08.07.07
Violations
I have been violated.. It sucks. I have never known this feeling. I don’t know how to explain it. And yet, perhaps it is on a simple scale as compared with what many have been through in life.
My ATM card was cloned. If you don’t know what that is – well, imagine that the crooks put a special reader inside a normal bank or other ATM. You can’t see it and the ATM machine works like normal. You put your card in – get your money and leave. But, when you put your card in, the crooks reader got your mag stripe info and your pin. Poof – clone and they go on a field day to get money from ATMs around the city or the country.
Is it on the level if identity theft? No. They got a good chunk of money – for 4 days – before the bank notified me. And yes, I will get my money back, but the criminals will most likely get away with it. I was not the only one. At least 9 other people who bank at my branch had this done as well, and it looks like, according to my sources, this is something that happened recently on a nationwide scale for the bank in question. I am sure they will make good on giving everyone their money back, but it is not about that.
They stole from me – and I was not even there to stop them. I was not hit on the head and had my purse stolen – I was not robbed where I might have seen the criminal and been able to report it. It was a crime that I will most likely never know who did it. In my case, they took money from at least 4 places in and around Chicago and it infuriates me to know how unlikely it is they will be caught!
So now I wait. I will get my money back.

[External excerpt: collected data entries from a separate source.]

/-- Whether another active warp comes first to a pipe: it stands earlier in the round and has a ready word for it. -/
def anotherFirst (run : Instr → State → Host.Outcome State Fault Refusal) (s : State) (core pos pipe : Nat) : Bool :=
  let c := s.m.core core
  c.active.any (fun q =>
    q ≠ pos && roundRank c pipe q < roundRank c pipe pos && !((s.m.warp? core q).any (fun w => s.stopped w.ctx core))
      && (tryWarp run s core q).any (fun b => (b.free c q).contains pipe))

/-- The pipe that takes an attempt of a warp: the first free one to which no other warp comes first (R352; log 100). -/
def Attempt.pipe (run : Instr → State → Host.Outcome State Fault Refusal) (s : State) (core pos : Nat) (a : Attempt) : Option Nat :=
  (a.free (s.m.core core) pos).find? (fun p => !anotherFirst run s core pos p)

/-- The machine when a pipe has taken a word of a warp in this cy. -/
def notePipe (core pos pipe : Nat) (m : Mach) : Mach :=
  m.adjCore core (fun c => { c with issued := c.issued ++ [(pipe, pos)], lastIssue := mset c.lastIssue pipe pos })

/-- AN ISSUE TURN of a warp (R320, R352 to R354). A warp of the pending set first takes a free place of the active set, when no ready
pending warp is older; a warp that is not ready, finds no place, or whose word is not the next for its pipe does nothing. -/
def issueTurn (run : Instr → State → Host.Outcome State Fault Refusal) (s : State) (core pos : Nat) : Host.Outcome State Fault Refusal :=
  let c := s.m.core core
  let stopped := (s.m.warp? core pos).any (fun w => s.stopped w.ctx core && !w.midWord)
  let older := c.pending.takeWhile (fun p => p.pos ≠ pos)
  let place : Option State :=
    if stopped then none
    else if c.active.contains pos then some s
    else if c.pending.any (fun p => p.pos == pos) && c.active.length < 8 && older.all (fun p => (tryWarp run s core p.pos).isNone) then
      some (s.withM (s.m.setCore core { c with active := c.active ++ [pos], pending := c.pending.filter (fun p => p.pos ≠ pos) }))
    else none
  match place with
  | none => .next s
  | some s' =>
    match tryWarp run s' core pos with
    | none => .next (if c.active.contains pos then settleActive run s core pos else s)
    | some a =>
      let took := a.pipe run s' core pos
      if !a.pipes.isEmpty && took.isNone then .next s
      else
        match a.out with
        | .next t => .next (settleActive run (took.elim t (fun p => t.withM (notePipe core pos p t.m))) core pos)
        | o => o

end Sys2Proof.Machine
end

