/-- A group at a `SYNC` after the checks: lanes that fail park; the group goes on, its sources taken, when every lane left in it may pass. -/
def settleSync (m : Mach) (x : Ex) (a : BitVec 8) : Mach :=
  let w := x.warp.syncRound
  match (if x.hand then w.hgroups else w.groups)[x.grp]?.bind (fun g => g.run.map (fun r => ({ x with w := w, g := g, r := r } : Ex))) with
  | none => m
  | some x =>
    match x.r.wait with
    | .sync ms passed failed =>
      match deliver m x ((maskLanes (failed &&& x.g.lanes)).map (fun l => (l, mkFault .syncMask 0 0 (mgetD ms l 0).toNat))) with
      | (m, none) => m
      | (m, some y) =>
        let m := retoken m x.core x.w x.g y.g
        if y.g.lanes &&& ~~~passed = 0 then (m.setCtxCore y.w.ctx y.core (takeSources (m.ctxCore y.w.ctx y.core) y [srcI a])).advance (y.taken m [srcI a])
        else m.put y
    | _ => m.put x

/-- `SYNC` (R329, R330). The masks are read as the group arrives, once the warp's earlier stores are performed; a mailbox or queue that supplies them is taken when
the group passes (R72). -/
def execSync (a : BitVec 8) (s : State) : Out :=
  onWord s (fun x =>
    match x.r.wait with
    | .sync .. => settleSync s.m x a
    | _ =>
      match srcReady s.m x false [srcI a] with
      | .hold m x k => m.hold x k
      | .bad e => deliverAll s.m x e
      | .go =>
        if !drained s.m x.w.uid then s.m.hold x .blocking
        else
          let cc := s.m.ctxCore x.w.ctx x.core
          let mask := fun l => ((srcValues cc x l [srcI a] []).headD 0).setWidth 32
          let bad := x.lanes.filter (fun l => !inMask (mask l) l)
          match deliver s.m x (bad.map (fun l => (l, mkFault .selfMask 0 0 (mask l).toNat))) with
          | (m, none) => m
          | (m, some y) =>
            settleSync (claimSources m y [srcI a]) { y with r := { y.r with wait := .sync (y.lanes.map (fun l => (l, mask l))) 0 0 } } a)

/-! `SLEEPU` and the promises (R163, R164, R335). -/

/-- The copies in flight that a warp watches, oldest first. -/
def watchedCopies (m : Mach) (uid : Nat) : List Copy := (mvals m.copies).filter (fun c => c.warp == uid && c.watched)

/-- The check made when a wake time is reached: the descriptor of the oldest watched copy whose promise has passed and that has not ended. -/
def missedPromise (m : Mach) (uid : Nat) (wake : DWord) : Option DWord :=
  ((watchedCopies m uid).find? (fun c => c.promise.toNat ≤ wake.toNat)).map (·.descAddr)

/-- The check of R164 for a group whose wake time is reached: it goes on, or parks with `PROMISE_MISS`. -/
def wakeCheck (m : Mach) (x : Ex) (wake : DWord) : Mach :=
  match missedPromise m x.w.uid wake with
  | none => m.advance x
  | some a => deliverAll m { x with r := { x.r with wait := .none } } (mkFault .promiseMiss 0 0 a.toNat)

/-- `SLEEPU` (R335): the group sleeps until the greatest wake time of its lanes. -/
def execSleepu (a : BitVec 8) (s : State) : Out :=
  onWord s (fun x =>
    match x.r.wait with
    | .sleeping t => if t.toNat ≤ s.counter.toNat then wakeCheck s.m x t else s.m.put x
    | _ =>
      match srcReady s.m x false [srcW a] with
      | .hold m x k => m.hold x k
      | .bad e => deliverAll s.m x e
      | .go =>
        let cc := s.m.ctxCore x.w.ctx x.core
        let t := x.lanes.foldl (fun t l => max t ((srcValues cc x l [srcW a] []).headD 0).toNat) 0
        if t ≤ s.counter.toNat then wakeCheck s.m x (BitVec.ofNat 64 t) else s.m.hold x (.sleeping (BitVec.ofNat 64 t)))

/-- The group that holds a lane, with its place, among the groups of a warp. -/
def groupOfLane (w : Warp) (l : Nat) : Option (Bool × Nat × Group) :=
  match (numbered w.groups).find? (fun e => inMask e.2.lanes l) with
  | some (k, g) => some (false, k, g)
  | none => ((numbered w.hgroups).find? (fun e => inMask e.2.lanes l)).map (fun e => (true, e.1, e.2))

Things will get back to normal, but I sit around and wonder – what else?
Last year, I was mugged walking home – from of all places, Church! Ok, I should not have been walking at 1 am but it was such a nice evening so I walked there at 7pm, and well, was not thinking of the lateness of my return journey. I don’t remember much. I felt a sharp pain and saw a bright flash (most likely from being hit) and then I was looking up at a couple of people who had seen it and rushed to me. I was taken to the hospital for observation overnight and went home the next day. $200 had been removed from my purse, but at least my cards were still there – my Tarot cards – which mean a lot to me.
The day after I came home, I rested – felt the bump on my head and took my pain meds. But I had been violated. So close to my own home – only 3 blocks – and I did not understand what I did to deserve it. For weeks I thought how stupid I was to walk home and yet I was angry, because only 7 blocks from my home I should be able to! The emotions were mixed. The same as now.
No physical harm came to me this time. I did not wake up in a hospital or anything so dramatic, but it still leaves a sickly feeling all over you – as though you are dirty in some way – a way you can’t explain.
I could not even begin to understand what it might be to be raped – it is has never happened. I can, I think, understand a small part of the feelings that come with it. The anger, followed by hatred of the criminals. The frustration – and fear and perhaps most of all, the feeling that makes you wonder, “Was I to blame some how?”
Rape is 1000 times more than the emotional turmoil of having money taken from you, but there are many crimes in this world that leave us feeling “violated” in so many ways. Each in a way unique to the crime. There are no pills to take – no pain meds that take it away, and I doubt anything like anti-depressants or the like would take it away either. You are left to think and contemplate what you have been through – in your own way – finding some way to accept it and not blame yourself. Especially in the horrible crime of rape, where so many times, they try to blame you for “asking for it.” What a horrible way to portray a victim of such a terrible crime! I never understood that. I wonder – I just wonder – if a man could be raped by a woman, would that defense no longer hold water? Would a defense attorney say that the man was “asking for it” based on his clothes or the way he walked or how he looked? It is unlikely that this will hold water if the tables were turned.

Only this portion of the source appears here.